5 Things You Should Know Before Starting an Enterprise Company

Just posted a guest article on The Next Web on some of the key startup learnings my team and I have picked up while building up our company Infer. Although our company is emerging and in the enterprise space, I think you’ll find many of these insights to be broadly applicable.

Leave a comment

Filed under Enterprise, Entrepreneurship, Startups, Venture Capital

Taking Seed Money from VCs Is A Risk Worth Taking

Here’s the link to a a guest article I wrote for VentureBeat arguing the benefits of including VCs early on as well as how the VC “signaling effect” (negative or positive) is sometimes a good thing for entrepreneurs to experience.

Leave a comment

Filed under Blog Stuff, Startups, VC

Infer – Partying on Business Data

Today, my co-founders and I are extremely excited to launch our company Infer. We’re applying consumers smarts (a la the science of Google) to business to specifically help companies win more customers. We’ve been able to deliver consistent lift across the board for our customers. Learn more about what all this means and how we do it here.

Leave a comment

Filed under Uncategorized

Betting on UFC Fights – A Statistical Data Analysis

Mixed Martial Arts (MMA) is an incredibly entertaining and technical sport to watch. It’s become one of the fastest growing sports in the world. I’ve been following MMA organizations like the Ultimate Fighting Championship (UFC) for almost eight years now, and in that time have developed a great appreciation for MMA techniques. After watching dozens of fights, you begin to pick up on what moves win and when, and spot strengths and weaknesses in certain fighters. However, I’ve always wanted to test my knowledge against the actual stats – like do accomplished wrestlers really beat fighters with little wrestling experience?

To do this, we need fight data, so I crawled and parsed all the MMA fights from Sherdog.com. This data includes fighter profiles (birth date, weight, height, disciplines, training camp, location) and fight records (challenger, opponent, time, round, outcome, event). After some basic data cleaning, I had a dataset of 11,886 fight records, 1,390 of which correspond to the UFC.

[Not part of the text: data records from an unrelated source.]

/-- A state with Translate refusing the bytes from `a` to `b`, whatever CTRL is. -/
def refusingFrom (s : State) (a b : Qword) (why : Refused) : State :=
  { s with cfg := { s.cfg with refusals := [⟨a, b, ⟨0, 0, 0, 0⟩, ⟨0, 0, 0, 0⟩, why⟩] } }

/-- `loaded` with Translate refusing the bytes from `a` to `b`. -/
def refusing : Qword → Qword → Refused → State := refusingFrom loaded

/-- `loaded` at privilege level `c`, with a supervisor-only page: Translate refuses its bytes at level 3 alone
(60_exceptions.md R236). -/
def supervisorPage (c : BitVec 2) : State :=
  { loaded with
    ctrl := { loaded.ctrl with cpl := c }
    cfg := { loaded.cfg with refusals := [⟨0x2000, 0x2FFF, ⟨0, 0, 0, 3⟩, ⟨0, 0, 0, 3⟩, .page 1⟩] } }

/-- A state without fault suppression (20_memory.md R62). -/
def unsuppressed (s : State) : State := { s with cfg := { s.cfg with faultSuppressF := false } }

/-- A state with alignment checking in force (60_exceptions.md R224). -/
def alignChecked (s : State) : State :=
  { s with flags := setBit s.flags 18, ctrl := { s.ctrl with cr0 := setBit s.ctrl.cr0 18, cpl := 3#2 } }

/-- A state with K[i] = `v`. -/
def withMask (s : State) (i : Fin 8) (v : Qword) : State := { s with k := s.k.set i.val v }

/-- A state with CR0.TS = 1. -/
def notReady (s : State) : State := { s with ctrl := { s.ctrl with cr0 := setBit s.ctrl.cr0 3 } }

/-- A state with an x87 exception pending. -/
def x87Pending (s : State) : State := { s with x87 := { s.x87 with pending := true } }

theorem test_fault_order :
    faultOf (exec (.ssePsllwRm 0 (.reg 1)) (notReady State.reset)) = some (.ud 0xFFF0) ∧
    faultOf (exec (.ssePsllwRm 0 (.reg 1)) (notReady loaded)) = some (.nm 0x1000) ∧
    faultOf (exec (.mmxPsllwRm 0 (.reg 1)) (notReady (x87Pending loaded))) = some (.nm 0x1000) ∧
    faultOf (exec (.mmxPsllwRm 0 (.reg 1)) (x87Pending loaded)) = some (.mf 0x1000) ∧
    goesOn (exec (.ssePsllwRm 0 (.reg 1)) (x87Pending loaded)) = true := by decide +kernel

theorem test_alignment :
    faultOf (exec (.ssePsllqRm 2 (.mem rax)) (loadedAt 0x2008)) = some (.gp 0x1000) ∧
    goesOn (exec (.ssePsllqRm 2 (.mem rax)) (loadedAt 0x2010)) = true ∧
    goesOn (exec (.vex128PsllqRm 2 2 (.mem rax)) (alignChecked (loadedAt 0x2008))) = true ∧
    goesOn (exec (.mmxPsllwRm 0 (.mem rax)) (loadedAt 0x2003)) = true ∧
    faultOf (exec (.mmxPsllwRm 0 (.mem rax)) (alignChecked (loadedAt 0x2003))) = some (.ac 0x1000) := by decide +kernel

/-- The ignored upper bytes of a count are read: byte 15 refused. Page-fault code: P is Translate's, U/S the privilege
level's, W/R and I/D clear (60_exceptions.md R228). -/
theorem test_page_fault_of_a_count :
    exec (.vex128PsllqRm 2 2 (.mem rax)) (alignChecked (refusing 0x200F 0x200F (.page 0x13))) =
      .fault (.pf 0x5 0x200F 0x1000) := by
  have h := accessFault_of_one (s := alignChecked (refusing 0x200F 0x200F (.page 0x13))) (m := rax) (rule := .any)
    (offs := List.range 16) (a := 0x200F) (by decide) (by decide +kernel) (by decide +kernel)
  have hf : (alignChecked (refusing 0x200F 0x200F (.page 0x13))).formFault (.vex .v128 .q .var) = none := by decide +kernel
  simp only [exec, execVex128PsllqRm, vexShift, State.withOperand, hf, State.xmmCount, State.memRead, h, Except.map]
  refine congrArg Host.Outcome.fault ?_
  decide +kernel
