/-- An operation of the M slot (R27). -/
inductive MOp where
  | nop
  | mld (tile : BitVec 5) (tag : BitVec 4) (turn : Bool)
  | mswap
  /-- MMUL, or MMULZ when `zero` holds. `rows1`, `depth1` and `cols1` are the fields, one less than the quantity. -/
  | mmul (zero : Bool) (areg : BitVec 4) (offset : BitVec 16) (rows1 dest : BitVec 11) (fmt : BitVec 4) (acc : BitVec 3)
      (depth1 cols1 : BitVec 6) (rowscale : Bool) (sareg : BitVec 4)
  | mdrain (first rows1 : BitVec 11) (tile : BitVec 5) (tag : BitVec 4) (mode : BitVec 3) (rnd : BitVec 2) (areg : BitVec 4)
      (offset : BitVec 16) (kind : BitVec 2)
  | mtopk (first rows1 : BitVec 11) (vtile : BitVec 5) (vtag : BitVec 4) (ptile : BitVec 5) (ptag : BitVec 4)
      (k1 : BitVec 4) (base : BitVec 24) (kind : BitVec 2)
  deriving DecidableEq, Repr

/-- The opcodes of the V slot (R28). -/
inductive VOpc where
  | vnop | vop | vcvt | vred | vscale | vrq | vfn | vsr | vadam
  deriving DecidableEq, Repr

/-- The one operand layout of the V slot (R28). -/
structure VArgs where
  dst : BitVec 5
  dtag : BitVec 4
  a : BitVec 5
  atag : BitVec 4
  b : BitVec 5
  btag : BitVec 4
  c : BitVec 5
  ctag : BitVec 4
  fn : BitVec 8
  rnd : BitVec 2
  fmt : BitVec 4
  imm : BitVec 32
  deriving DecidableEq, Repr

/-- An operation of the T slot (R30). -/
inductive TOp where
  | nop
  | tcfg (tile : BitVec 5) (tag : BitVec 4) (rows1 : BitVec 6) (elems1 : BitVec 10) (fmt : BitVec 4)
  | tld (tile : BitVec 5) (tag : BitVec 4) (areg : BitVec 4) (offset : BitVec 16) (pitch : BitVec 12)
  | tst (tile : BitVec 5) (tag : BitVec 4) (areg : BitVec 4) (offset : BitVec 16) (pitch : BitVec 12)
  | tmov (dst : BitVec 5) (dtag : BitVec 4) (src : BitVec 5) (stag : BitVec 4)
  | tzero (tile : BitVec 5) (tag : BitVec 4)
  | txp (dst : BitVec 5) (dtag : BitVec 4) (src : BitVec 5) (stag : BitVec 4)
  deriving DecidableEq, Repr

/-- An operation of the X slot (R31, R32). -/
inductive XOp where
  | nop
  | xloc (areg : BitVec 4) (offset : BitVec 16)
  | xstr (areg : BitVec 4) (offset : BitVec 16) (ctx : BitVec 14)
  | xcol (areg : BitVec 4) (offset : BitVec 16) (ctx : BitVec 14)
  | xwatch (areg : BitVec 4) (offset : BitVec 16)
  | xfence (wloc wstr wback inval : Bool)
  deriving DecidableEq, Repr

/-- An operation of the S slot (R33). -/
inductive SOp where
  | nop
  | sinc (ctr : BitVec 6) (n : BitVec 16)
  | swait (ctr : BitVec 6) (n : BitVec 16)
  | sdec (ctr : BitVec 6) (n : BitVec 16)
  | ssig (areg : BitVec 4) (offset : BitVec 16)
  | sbar (g : BitVec 9) (n : BitVec 16)
  deriving DecidableEq, Repr

/-- An operation of the C slot (R34). -/
inductive COp where
  | nop
  | cloop (fromReg : Bool) (areg : BitVec 4) (count1 : BitVec 16) (body1 : BitVec 16)
  | cbr (n : BitVec 10)
  | cvar (mode : BitVec 2) (index : BitVec 6)
  | cadd (dst src : BitVec 4) (imm : BitVec 32)
  | csetReg (areg : BitVec 4) (sub : BitVec 3) (imm : BitVec 32)
  | csetPred (areg : BitVec 4) (cmp : BitVec 3) (pdst : BitVec 3) (imm : BitVec 32)
  | cmark (kind : BitVec 4) (value : BitVec 32)
  | chalt (status : BitVec 16)
  deriving DecidableEq, Repr

/-- The six slots of a bundle with their predicate fields (R19, R23). -/
structure Slots where
  m : MOp := .nop
  mh : Hdr := ⟨0, 63⟩
  vop : VOpc := .vnop
  v : VArgs := ⟨0, 0, 0, 0, 0, 0, 0, 0, 0, 0, 0, 0⟩
  vh : Hdr := ⟨0, 63⟩
  t : TOp := .nop
  th : Hdr := ⟨0, 63⟩
  x : XOp := .nop
  xh : Hdr := ⟨0, 63⟩
  s : SOp := .nop
  sp : BitVec 4 := 0
  c : COp := .nop
  cp : BitVec 4 := 0
  deriving DecidableEq, Repr

/-- The completing unit an OPERATION_COMMIT names: the oldest operation of that slot (R23, R92). -/
inductive Unit3 where
  | m | v | t
  deriving DecidableEq, Repr

/-- A fabric packet with the header of R325. `kz` tells that a keep-zero bit of it is 1. A remote read carries two things more than its bytes (log
entry 53): RD_REQ the envelope of a guarded copy, RD_RSP whether the serving module saw that copy torn. -/
structure Packet where
  typ : BitVec 4
  cls : BitVec 2
  phase : BitVec 2
  hops : BitVec 4
  path : BitVec 2
  maskValid : Bool
  counted : Bool
  dst : BitVec 14
  src : BitVec 14
  ctx : BitVec 14
  seq : BitVec 16
  len : BitVec 13
  tag : BitVec 32
  addr : BitVec 46
  spec : BitVec 64
  kz : Bool
  payload : List Byte
  /-- the envelope of the guarded copy that an RD_REQ belongs to (R276, R339) -/
  guard : Option (Nat × Nat) := none
  /-- whether that copy was torn at the module that answers (R277) -/
  torn : Bool := false
  deriving DecidableEq, Repr

/-- A TC0 message (R343): kind, destination, source, sequence number of the pair, job tag and body. -/
structure Tc0 where
  kind : BitVec 4
  dst : BitVec 14
  src : BitVec 14
  seq : BitVec 16
  tag : BitVec 32
  body : List Byte
  /-- a form that its destination refuses (R328, R343) -/
  kz : Bool
  /-- the time of its arrival here, 0 for one of this module (R346) -/
  arrived : BitVec 64
  /-- the link by which it came, or by which a time message shall leave (R346); 63 for none -/
  via : Nat
  deriving DecidableEq, Repr

/-- What a memory device reports on one access (R305), an outcome of the outside world. -/
inductive EccOutcome where
  | clean
  | corrected
  /-- a CRC error, cleared by the given number (1 to 4) of retries -/
  | crcRetried (n : Nat)
  | uncorrectable
  deriving DecidableEq, Repr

I then trained a random forest classifier from this data to see if a state-of-the-art machine learning model can identify any winning and losing characteristics. Over cross-validation with 10 folds, the resulting model scored a surprisingly decent AUC score of 0.69; a AUC score closer to 0.5 would indicate that the model can’t predict winning fights any better than random or fair coin flips.

So there may be interesting patterns in this data … Feeling motivated, I ran exhaustive searches over the data to find feature combinations that indicate winning or losing behaviors. Many hours later, several dozens of such insights were found.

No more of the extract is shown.